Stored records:
○ ○ ○ ○

/-- Arrive without the bump of CNT: the state and whether the message was accepted: placed, stored or spilled, which one given to the service
handler is not. -/
def State.arriveCore (s : State) (t : Nat) (m : Msg) (src : Src) : State × Bool :=
  let s := if src = .net ∨ src = .refill then s else s.countResolved t m
  let x := s.tile t
  let h0 := h0Of m.h0
  if x.killed m.tag then (s, false)
  else if x.withdrawn then (s.returnOrDrop t m, false)
  else if h0.hid = 0xFFF then
    -- the service handler (R370): an arrival of the bound domain from the tile itself goes to S, every other is discarded
    if domOf m.tag = x.dom ∧ x.dom ≠ 0 ∧ (h1Of m.h1).src = s.addr t then
      ((s.setTile t { x with svc := x.svc ++ [.verdict m], sEvents := x.sEvents ++ [.serviceBuffer] }).post (.serviceVerdict t), false)
    else (s, false)
  else if domOf m.tag ≠ x.dom ∨ x.dom = 0 then (s.returnOrDrop t m, false)
  else
    match s.validHandler t x.dom h0.hid with
    | none => (s.returnOrDrop t m, false)
    | some e =>
      if e.arity2 && decide (8 < h0.len) then (s.returnOrDrop t m, false)
      else
        let s := s.onTile t (·.useHandler x.dom h0.hid e)
        if e.arity2 && src != .refill then
          match indexOf? (fun u => partners u.msg m) x.store with
          | some i =>
            let partner := (x.store.getD i (oneSlot m)).msg
            match s.place t e.queue ((pairSlot partner m).owing [m]) src with
            | (_, .refused) => (s.returnOrDrop t m, false)
            | (s', p) => (((s'.onTile t fun y => { y with store := dropAt y.store i }).overflowIfDue t).placed' p t [m] e.queue src, true)
          | none => match s.storeOperand t m with
            | (s', true) => (s'.logArrival t m e.queue src, true)
            | (s', false) => (s', true)
        else
          match s.place t e.queue ((oneSlot m).owing [m]) src with
          | (_, .refused) => (s.returnOrDrop t m, false)
          | (s', p) => (s'.placed' p t [m] e.queue src, true)

/-- Counter `c` of a tile. -/
def Tile.counter (x : Tile) (c : Nat) : Counter := vget x.counters c Counter.reset

/-- A tile with a counter replaced. -/
def Tile.setCounter (x : Tile) (c : Nat) (k : Counter) : Tile := { x with counters := vset x.counters c k }

/-- The message a counter of the tile with address `t` fires (R163). -/
def firedMsg (t seq : Nat) (k : Counter) : Msg where
  h0 := ({ dst := t, hid := k.hid, vn := false, pri := false, port := false, len := 1, triple := false, copy := 0, drop := false, cnt := 0 } : H0).word
  h1 := ({ src := t, sctx := 7, orighid := 0, returned := false, seq := seq } : H1).word
  tag := k.tag
  pay := [BitVec.ofNat 64 k.value]

/-- Fires a counter whose VALUE has reached THRESHOLD (R163 steps 1 to 4); on a tile that replays, its log feeds what it fired (R394). -/
def State.fireIfFull (s : State) (t c : Nat) : State :=
  let k := (s.tile t).counter c
  if k.armed && decide (k.threshold ≤ k.value) then
    let m := firedMsg (s.addr t) (s.tile t).seq.toNat k
    let s := (s.takeSeq t).onTile t fun x => x.setCounter c { k with value := 0, armed := k.rearm }
    if (s.tile t).replay then s else (s.arriveCore t m .counter).1
  else s

/-- A bump (R163): ignored when disarmed or for counter 0, saturating, and the counter may fire. -/
def State.bump (s : State) (t c inc : Nat) : State :=
  let k := (s.tile t).counter c
  if c = 0 ∨ 64 ≤ c ∨ !k.armed then s
  else (s.onTile t fun x => x.setCounter c { k with value := min (k.value + inc) (2 ^ 32 - 1) }).fireIfFull t c

/-- Arrive (R153): an accepted network arrival bumps the counter it names. -/
def State.arrive (s : State) (t : Nat) (m : Msg) (src : Src) : State :=
  match s.arriveCore t m src with
  | (s', true) => if src = .net then s'.bump t (h0Of m.h0).cnt 1 else s'
  | (s', false) => s'

/-! ### Votes (R384) -/

/-- X column of a tile address with a distance subtracted, mod 32 (R383, R384). -/
def shiftX (t : Nat) (d : Int) : Nat := t / 32 * 32 + ((t % 32 : Int) + d).toNat % 32

/-- Group origin of a copy: SRC − COPY in X (R384). -/
def voteOrigin (m : Msg) : Nat := shiftX (h1Of m.h1).src (32 - ((h0Of m.h0).copy : Int))

/-- Whether two copies are equal bit for bit in LEN and payload (R384). -/
def sameCopy (a b : Msg) : Bool := (h0Of a.h0).len == (h0Of b.h0).len && a.pay == b.pay

/-- A winner as it enters Arrive: its own header with TRIPLE ← 0, and COPY the receiving tile's position when its handler is TRIPLE (R384). -/
def State.winner (s : State) (t : Nat) (m : Msg) (pos : Nat) : Msg :=
  let h := h0Of m.h0
  let triple := match s.handler t (domOf m.tag) h.hid with | some e => e.triple | none => false
  { m with h0 := { h with triple := false, copy := if triple then pos else h.copy }.word }

/-- The bytes of a message: headers, tag and payload. -/
def Msg.bytes (m : Msg) : List Byte := ([m.h0, m.h1, m.tag] ++ m.pay).flatMap fun w => leBytes 8 w.toNat

/-- An unequal or missing copy logged: EVC14, and header, tag and payload at the end of the domain's vote log in HBM (R384; log 28 for its
place and size). -/
def State.logVote (s : State) (t : Nat) (m : Msg) : State :=
  let s := s.onTile t (·.bumpEvc 14 1)
  match s.domain (domOf m.tag) with
  | none => s
  | some d =>
    let bs := m.bytes
    if 65536 < d.voteUsed + bs.length then s
    else (s.memWrite (d.voteBase + d.voteUsed) bs).onDomain d.dom fun d =>
      { d with voteLog := d.voteLog ++ [m], voteUsed := d.voteUsed + bs.length }

/-- Whether a vote entry is that of a copy (R384). -/
def Vote.isFor (v : Vote) (m : Msg) : Bool :=
  v.hid == (h0Of m.h0).hid && v.tag == m.tag && v.port == (h0Of m.h0).port && v.origin == voteOrigin m

/-- The copy that wins when a further copy arrives, if one does (R384). -/
def Vote.elects (v : Vote) (m : Msg) : Option Msg :=
  match v.copies with
  | [a] => if sameCopy a m then some a else none
  | a :: b :: _ => if v.decided then none else if sameCopy a m then some a else if sameCopy b m then some b else none
  | [] => none

/-- What enters Arrive when a message is resolved from a network, if anything does: the message, or for a copy the one it makes win. -/
def Tile.enters (x : Tile) (m : Msg) : Option Msg :=
  if (h0Of m.h0).triple && !x.withdrawn then (x.votes.find? (·.isFor m)).bind (·.elects m) else some m

/-- A vote entry of the matching store with another H0 in its first copy. -/
def Vote.setH0 (v : Vote) (w : Word) : Vote :=
  match v.copies with
  | m :: l => { v with copies := { m with h0 := w } :: l }
  | [] => v

/-- Vote entry `i` written in the matching store: an event of UNIT 3 for its place, past the operands (R407; log 20); none in the area. -/
def State.voteEvent (s : State) (t i : Nat) : State :=
  let x := s.tile t
  match x.votes[i]? with
  | none => s
  | some v => match v.overflowed, v.copies with
    | false, m :: _ =>
      s.injectSlot t 3 (x.store.length + (x.votes.take i).countP (!·.overflowed)) m fun y w => { y with votes := y.votes.set i (v.setH0 w) }
    | _, _ => s

/-- One arriving copy voted (R384); each write of its entry in the matching store is an event of UNIT 3 (R407). -/
def State.vote (s : State) (t : Nat) (m : Msg) (pos : Nat) : State :=
  let x := s.tile t
  let h := h0Of m.h0
  let key (v : Vote) : Bool := v.isFor m
  if x.killed m.tag then s
  else match indexOf? key x.votes with
    | none =>
      let add (s : State) (overflowed : Bool) : State :=
        s.onTile t fun x => { x with votes := x.votes ++
          [⟨h.hid, m.tag, h.port, voteOrigin m, [m], false, s.beat, overflowed, overflowed && s.spillBad x.order⟩] }
      if !x.storeFull then (add s false).voteEvent t x.votes.length
      else
        let s := s.passToS t
        if s.poolRoom x.dom x.areaUsed then add s true
        else s.killColour (s.addr t) (domOf m.tag) (colOf m.tag) 0x23
    | some i =>
      let v := x.votes.getD i ⟨0, 0, false, 0, [], false, 0, false, false⟩
      let setV (w : Vote) (s : State) : State := s.onTile t fun y => { y with votes := y.votes.map fun u => if key u then w else u }
      let retire (s : State) : State := (s.onTile t fun y => { y with votes := dropAt y.votes i }).overflowIfDue t
      match v.copies with
      | [a] =>
        let s' := (setV { v with copies := [a, m], decided := sameCopy a m } s).voteEvent t i
        if sameCopy a m then s'.arrive t (s.winner t a pos) .net else s'
      | a :: b :: _ =>
        if v.decided then retire (if sameCopy a m then s else s.logVote t m)
        else if sameCopy a m then (retire (s.logVote t b)).arrive t (s.winner t a pos) .net
        else if sameCopy b m then (retire (s.logVote t a)).arrive t (s.winner t b pos) .net
        else (retire s).killColour (s.addr t) (domOf m.tag) (colOf m.tag) 0x21
      | [] => retire s

/-! ### Dispatch (R28, R165, R166) -/

/-- Whether a queue class belongs to H. -/
def QClass.isHigh : QClass → Bool | .high => true | .rhigh => true | _ => false
/-- Whether a queue class is a reply class (R175). -/
def QClass.isReply : QClass → Bool | .rlow => true | .rhigh => true | _ => false

/-- Whether queue `q` is ready (R165). -/
def Tile.ready (x : Tile) (q : Nat) : Bool :=
  let u := x.queue q
  u.en && u.waiting != [] && !(u.excl && x.held q != 0)

/-- TXDEF and CTXDEF of pane 0 (R83). -/
def Tile.txdef (x : Tile) : Word := BitVec.ofNat 64 (x.sp.le 0 8)
/-- CTXDEF of pane 0 (R83). -/
def Tile.ctxdef (x : Tile) : Nat := x.sp.le 8 8

/-- The ST fields a dispatch sets (R28, R83): flags clear, RM, RNSOVT and ZM from CTXDEF, PEND zero, TDEPTH. -/
def stAtDispatch (c ctxdef depth : Nat) : Word :=
  let rm := if 6 ≤ ctxdef % 8 then 0 else ctxdef % 8
  Ctx.resetSt c + BitVec.ofNat 64 (rm * 2 ^ 13 + ctxdef / 8 % 2 * 2 ^ 16 + ctxdef / 16 % 2 * 2 ^ 17 + depth * 2 ^ 5)

/-- Element `i` of a payload, zero beyond it (R17). -/
def payAt (l : List Word) (i : Nat) : Word := l.getD i 0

○ ○ ○ ○

Task requirements:
In the records above, locate each line with the word "voteOrigin". Copy all such lines.

Finished task:
def voteOrigin (m : Msg) : Nat := shiftX (h1Of m.h1).src (32 - ((h0Of m.h0).copy : Int))
  v.hid == (h0Of m.h0).hid && v.tag == m.tag && v.port == (h0Of m.h0).port && v.origin == voteOrigin m
          [⟨h.hid, m.tag, h.port, voteOrigin m, [m], false, s.beat, overflowed, overflowed && s.spillBad x.order⟩] }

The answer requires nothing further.